Jean-Luc Mélenchon y Benoît Hamon apenas se muestran más precisos. El primero, candidato de La France insoumise (Francia Insumisa), se basa exclusivamente en los casos de refugiados climáticos y políticos y pretende “luchar contra las causas de las migraciones”. En cuanto al aspirante socialista, a pesar de que ha criticado a menudo la política migratoria del Gobierno de Manuel Valls y ha lamentado que Francia no se muestre más solidaria con los refugiados, a su programa le cuesta asumir este argumento: además de la sempiterna promesa del PS (jamás cumplida) de otorgar el derecho a voto a los extranjeros no comunitarios para las elecciones locales, se limita a proponer la creación de “visados humanitarios” cuyos contornos y modalidades no están definidos. Nada sobre los migrantes económicos y los clandestinos, que ocupan un lugar central en los discursos de la derecha.

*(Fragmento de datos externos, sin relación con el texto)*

-- ==== Sys2Proof/Decode.lean ====
section
/-! DEFINITION. Command words (30_encoding.md R41-R48): the decoder, total on every 32-bit word and rejecting by name, the
encoder, and the opcode map with its match and mask. -/

namespace Sys2Proof

/-- Why a command word is no command (30_encoding.md R43). The block answers ILLEGAL_COMMAND to both. -/
inductive IllegalWord where
  /-- `OPC` is not in the opcode map. -/
  | unassignedOpcode
  /-- A bit of `OPD` outside the form's used bits is 1. -/
  | strayOperandBit
  deriving DecidableEq, Repr

/-- The `OPD` bits a form uses, as a mask (`usedbits` of R46). -/
def Form.usedBits : Form → Code
  | .none => 0x000000#24
  | .b8 => 0x0000FF#24
  | .n5 => 0x00001F#24
  | .s1 => 0x000001#24
  | .v24 => 0xFFFFFF#24

/-- The field `OPC` of a command word, bits 31:24 (R41). -/
def opcOf (w : Word) : BitVec 8 := w.extractLsb' 24 8

/-- The field `OPD` of a command word, bits 23:0 (R41). -/
def opdOf (w : Word) : Code := w.extractLsb' 0 24

/-- A command whose operand field is `opd`, if no bit outside the form is set (R43, R48). -/
def withForm (f : Form) (opd : Code) (i : Instr) : Except IllegalWord Instr :=
  if opd &&& ~~~f.usedBits = 0#24 then .ok i else .error .strayOperandBit

/-- The operand of form `b8` (R42): `OPD[7:0]`. -/
def operandB8 (opd : Code) : Byte := opd.extractLsb' 0 8

/-- The operand of form `n5` (R42): `OPD[4:0]`. -/
def operandN5 (opd : Code) : BitVec 5 := opd.extractLsb' 0 5

/-- The operand of form `s1` (R42): `OPD[0]`. -/
def operandS1 (opd : Code) : BitVec 1 := opd.extractLsb' 0 1

/-- `decode` of R48, on the two fields, by the opcode map of R46. -/
def decodeFields (opc : BitVec 8) (opd : Code) : Except IllegalWord Instr :=
  match opc.toNat with
  | 0x00 => withForm .none opd .nop
  | 0x01 => withForm .none opd .reset
  | 0x02 => withForm .n5 opd (.regRd (operandN5 opd))
  | 0x10 => withForm .none opd .crcRst
  | 0x11 => withForm .b8 opd (.crcUpd (operandB8 opd))
  | 0x12 => withForm .none opd .crcVal
  | 0x20 => withForm .n5 opd (.buSetw (operandN5 opd))
  | 0x21 => withForm .none opd .buIncw
  | 0x22 => withForm .none opd .buRd
  | 0x23 => withForm .none opd .buClr
  | 0x28 => withForm .n5 opd (.bpSetw (operandN5 opd))
  | 0x29 => withForm .none opd .bpIncw
  | 0x2A => withForm .v24 opd (.bpWr opd)
  | 0x2B => withForm .none opd .bpClose
  | 0x30 => withForm .none opd .lzdRd
  | 0x31 => withForm .none opd .lzdClr
  | 0x38 => withForm .b8 opd (.lzeWr (operandB8 opd))
  | 0x39 => withForm .none opd .lzeClr
  | 0x3A => withForm .none opd .lzeFlush
  | 0x40 => withForm .none opd .rldRd
  | 0x41 => withForm .b8 opd (.rldEsc (operandB8 opd))
  | 0x42 => withForm .none opd .rldRst
  | 0x43 => withForm .s1 opd (.rldSrc (operandS1 opd))
  | 0x48 => withForm .b8 opd (.rleWr (operandB8 opd))
  | 0x49 => withForm .none opd .rleFlush
  | 0x4A => withForm .b8 opd (.rleEsc (operandB8 opd))
  | _ => .error .unassignedOpcode

/-- The decoder of R48: total on 32-bit words. -/
def decode (w : Word) : Except IllegalWord Instr := decodeFields (opcOf w) (opdOf w)

/-- The command word with the given fields (R41, R54). -/
def commandWord (opc : BitVec 8) (opd : Code) : Word := opc ++ opd

/-- The encoder: `(OPC << 24) | operand` (R54), from the opcode map of R46. -/
def encode : Instr → Word
  | .nop => commandWord 0x00#8 0#24
  | .reset => commandWord 0x01#8 0#24
  | .regRd r => commandWord 0x02#8 (r.setWidth 24)
  | .crcRst => commandWord 0x10#8 0#24
  | .crcUpd b => commandWord 0x11#8 (b.setWidth 24)
  | .crcVal => commandWord 0x12#8 0#24
  | .buSetw n => commandWord 0x20#8 (n.setWidth 24)
  | .buIncw => commandWord 0x21#8 0#24
  | .buRd => commandWord 0x22#8 0#24
  | .buClr => commandWord 0x23#8 0#24
  | .bpSetw n => commandWord 0x28#8 (n.setWidth 24)
  | .bpIncw => commandWord 0x29#8 0#24
  | .bpWr v => commandWord 0x2A#8 v
  | .bpClose => commandWord 0x2B#8 0#24
  | .lzdRd => commandWord 0x30#8 0#24
  | .lzdClr => commandWord 0x31#8 0#24
  | .lzeWr b => commandWord 0x38#8 (b.setWidth 24)
  | .lzeClr => commandWord 0x39#8 0#24
  | .lzeFlush => commandWord 0x3A#8 0#24
  | .rldRd => commandWord 0x40#8 0#24
  | .rldEsc e => commandWord 0x41#8 (e.setWidth 24)
  | .rldRst => commandWord 0x42#8 0#24
  | .rldSrc src => commandWord 0x43#8 (src.setWidth 24)
  | .rleWr b => commandWord 0x48#8 (b.setWidth 24)
  | .rleFlush => commandWord 0x49#8 0#24
  | .rleEsc e => commandWord 0x4A#8 (e.setWidth 24)

/-- One row of the opcode map of R46. -/
structure OpcodeRow where
  /-- The opcode. -/
  opc : BitVec 8
  /-- The operand form. -/
  form : Form
  deriving DecidableEq, Repr

/-- `match` of a row (R46): `OPC << 24`. -/
def OpcodeRow.fixedBits (r : OpcodeRow) : Word := commandWord r.opc 0#24

/-- `mask` of a row (R46): `0xFF000000 | (~usedbits & 0x00FFFFFF)`. -/
def OpcodeRow.maskBits (r : OpcodeRow) : Word := commandWord 0xFF#8 (~~~r.form.usedBits)

/-- A word is of a row when `word & mask = match` (R46). -/
abbrev OpcodeRow.accepts (r : OpcodeRow) (w : Word) : Prop := w &&& r.maskBits = r.fixedBits

/-- The opcode map of R46, in its order. -/
def opcodeMap : List OpcodeRow :=
  [⟨0x00#8, .none⟩, ⟨0x01#8, .none⟩, ⟨0x02#8, .n5⟩,
   ⟨0x10#8, .none⟩, ⟨0x11#8, .b8⟩, ⟨0x12#8, .none⟩,
   ⟨0x20#8, .n5⟩, ⟨0x21#8, .none⟩, ⟨0x22#8, .none⟩, ⟨0x23#8, .none⟩,
   ⟨0x28#8, .n5⟩, ⟨0x29#8, .none⟩, ⟨0x2A#8, .v24⟩, ⟨0x2B#8, .none⟩,
   ⟨0x30#8, .none⟩, ⟨0x31#8, .none⟩,
   ⟨0x38#8, .b8⟩, ⟨0x39#8, .none⟩, ⟨0x3A#8, .none⟩,
   ⟨0x40#8, .none⟩, ⟨0x41#8, .b8⟩, ⟨0x42#8, .none⟩, ⟨0x43#8, .s1⟩,
   ⟨0x48#8, .b8⟩, ⟨0x49#8, .none⟩, ⟨0x4A#8, .b8⟩]

/-- The 32-bit word that an `nbits`-bit number of the opcode table stands for: a command is one word on a word-wide port
with no byte order (R41, 20_memory.md R35 (d); log 10), and the bits the table does not give are 0. -/
def tableWord (nbits w : Nat) : Word := BitVec.ofNat 32 (w % 2 ^ nbits)

/-- What the decoder reads from the table's number `w` of `nbits` bits; nothing where it refuses the word. -/
def decodeTableWord (nbits w : Nat) : Option Instr := (decode (tableWord nbits w)).toOption

end Sys2Proof
end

Esta discreción tiene sus razones. Del estadounidense Donald Trump al húngaro Viktor Orbán, de los defensores británicos del brexit al Movimiento 5 Estrellas italiano, de la Unión Democrática del Centro (UDC) en Suiza a la Nueva Alianza Flamenca (Nieuw-Vlaamse Alliantie, N-VA) en Bélgica, del FN en Francia al partido Ley y Justicia (PiS) en Polonia, los partidos y los dirigentes que se oponen a la llegada de extranjeros en la mayoría de los países occidentales tienen el viento a su favor desde hace algunos años. Todos deben una buena parte de su éxito al electorado popular. En Francia, el FN crece sobre todo en las “zonas sensibles” (2), donde los jóvenes sin estudios universitarios son numerosos, y los índices de desempleo y de pobreza, muy elevados. En el Reino Unido, el brexit ha encontrado sus partidarios esencialmente en las regiones golpeadas con dureza por la globalización y por la desindustrialización, mientras que la mayoría de los partidarios de la permanencia en la Unión Europea viven en las cosmopolitas grandes ciudades. El referéndum suizo de febrero de 2014, durante el cual una mayoría de electores se pronunció contra la “inmigración masiva”, también reveló una división entre zonas rurales y urbanas. Trump, por su parte, a pesar de haber sido ignorado por las capas superiores y las minorías de las costas este y oeste, triunfó entre las clases populares blancas.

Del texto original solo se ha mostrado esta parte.